Assigned task.
Search the entries below for "runs" and copy each matching line.

[Stored data entries]
-- ==== Sys2Proof/Safety.lean ====
section
/-! DEFINITION. What counts as a safe outcome, and the words in which claims speak of states: the module running, in service,
managed or answering; frames; and runs of many commands. -/

namespace Sys2Proof.Machine

/-- A command that goes on. -/
def safe (r : Result) : Bool :=
  match r with
  | .next _ => true
  | _ => false

/-- The module runs: power is up, no reset holds it, and no flow item waits for its release. -/
def State.running (s : State) : Bool := s.dev.awake && s.dev.flowDone.isEmpty

/-- The module runs, and bring-up has not HALTED (R57). -/
def State.going (s : State) : Bool := s.running && !s.dev.halted

/-- The registers in which the ports count the flits they pass, LNK_PORT_TRAFFIC. -/
def trafficRegs : List Reg := (List.range 28).map Reg.lnkPortTraffic

/-- Registers whose write does no more than change their fields (R9): they stand in no arm of `Device.regEffect`. -/
def plainRegs : List Reg :=
  [.glbScratch, .pwrLend, .pwrThermal, .bootPushList, .hifPoll, .hifWinBase, .cmdPmemAddr, .memQuota, .lnkCfg, .plcCfg, .rasCfg,
    .mgtStageList] ++
  (List.range 8).flatMap (fun p => [.hifPartWin p, .cmdPartCtrl p, .memPartFaultCfg p, .memPartStreams p, .ctxPartArea p, .ctxPartCfg p]) ++
  (List.range 4).flatMap (fun d => [.synDieCfg d, .gthCfg d]) ++
  (List.range 4).flatMap (fun d => (List.range 8).flatMap fun p => [.synShare d p, .smpPartCfg d p, .gthPartCfg d p]) ++
  (List.range 256).map .mxaCfg

/-- R452: the module has no power, and holds no memory, register or work; nothing that waits would give it power or stop it. -/
def State.unpowered (s : State) : Prop :=
  s.dev.pins.powered = false ∧ s.dev.mem = [] ∧ s.dev.side = [] ∧ s.dev.regs = [] ∧ s.dev.queues = [] ∧ s.dev.cores = [] ∧
  s.dev.objs = [] ∧ ∀ c ∈ s.pending, c ≠ .powerOn

/-- The module is in service (R58). -/
def State.inService (s : State) : Bool := s.running && s.dev.ready

/-- The power manager runs (R39). -/
def State.managed (s : State) : Bool := s.running && s.dev.managed

/-- The blocks that answer from the end of Snowdrop answer (R58). -/
def State.answering (s : State) : Bool := s.running && s.dev.answers

/-- Firmware of die 0 serves the security engine and the management interface: those blocks answer, bring-up has not HALTED (R57), and
the control complex of die 0 runs (R24). -/
def State.serves (s : State) : Bool := s.answering && !s.dev.halted && !s.dev.stopped 0

/-- Bring-up runs its stage k (R55). -/
def State.bringUp (s : State) (k : Nat) : Bool := s.running && s.dev.inStage k

/-- R55, R75: bring-up has passed stage k: it runs the next, or is HELD before it where HOLD_BEFORE named it. -/
def State.passed (s t : State) (k : Nat) : Prop :=
  (s.dev.fld .bootCtrl Fd.bootCtrlHoldBefore ≠ k + 1 → t.bringUp (k + 1) = true) ∧
  (s.dev.fld .bootCtrl Fd.bootCtrlHoldBefore = k + 1 → t.running = true ∧ t.dev.stage = k ∧ t.dev.fld .bootStatus Fd.bootStatusState = 4)

/-- What the last command sent outside is the model's own: a command starts with nothing sent. -/
def State.quiet (s : State) : State := { s with dev := { s.dev with out := [] } }

/-- The state with its device changed by f, nothing sent outside before. -/
def State.after (s : State) (f : Device → Device) : State := { s with dev := f { s.dev with out := [] } }

/-- What an engine's last work leaves of a command: its status and VALUE, and that it is worked (R100). -/
def Cmd.ended (c : Cmd) (status : Nat) (value : Word) : Cmd :=
  { c with begun := true, worked := true, status := status, value := value, parked := none }

/-- Every register of e but those of a list reads as in d. -/
def Device.sameRegs (d e : Device) (rs : List Reg) : Prop := ∀ r : Reg, r.offset ∉ rs.map Reg.offset → e.reg r = d.reg r

/-- e is d but for its registers and what was sent outside. -/
def Device.sameButRegs (d e : Device) : Prop := { e with regs := d.regs, out := d.out } = d

/-- e is d but for its registers, its outstanding commands and what was sent outside. -/
def Device.sameButQueues (d e : Device) : Prop := { e with regs := d.regs, queues := d.queues, out := d.out } = d

/-- e is d but for what was sent outside. -/
def Device.sameButOut (d e : Device) : Prop := { e with out := d.out } = d

/-- e is d but for core c and what was sent outside. -/
def Device.onlyCore (d e : Device) (c : Nat) : Prop :=
  { e with cores := d.cores, out := d.out } = d ∧ ∀ x, x ≠ c → e.core x = d.core x

/-- R108: a core with the lease on the region it stands in. -/
def Core.entered (k : Core) : Core := { k with lease := some (k.lease.getD (regionOf k.pc)) }

/-- R105, R108: core c can run the word it stands at, which is a legal word of a control class. -/
def Device.atControl (d : Device) (c cls : Nat) : Bool :=
  d.canRun c && wordClass (d.coreWord c) == cls && controlLegal (d.coreWord c)

/-- R105, R108, R227: core c can run the word it stands at, which is a legal stream or copy word of a class. -/
def Device.atPump (d : Device) (c cls : Nat) : Bool :=
  d.canRun c && wordClass (d.coreWord c) == cls && pumpLegal (d.coreWord c)

/-- The first packet of a type, and of a management subtype, that has come for this chip: its port and channel, and the packet. -/
def Device.arrived (d : Device) (typ : Nat) (sub : Nat := 0) : Option (Nat × Nat × Packet) :=
  d.nextPacket fun k => pktType k == typ && !d.misrouted k && (typ != 0xE || pktAddr k % 256 == sub)

/-- The outcome of commands one after the other. -/
def runAll : List Instr → State → Result
  | [], s => .next s
  | c :: cs, s =>
    match exec c s with
    | .next t => runAll cs t
    | r => r

end Sys2Proof.Machine
end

Task answer.
managed or answering; frames; and runs of many commands. -/
/-- The module runs: power is up, no reset holds it, and no flow item waits for its release. -/
/-- The module runs, and bring-up has not HALTED (R57). -/
/-- The power manager runs (R39). -/
the control complex of die 0 runs (R24). -/
/-- Bring-up runs its stage k (R55). -/
/-- R55, R75: bring-up has passed stage k: it runs the next, or is HELD before it where HOLD_BEFORE named it. -/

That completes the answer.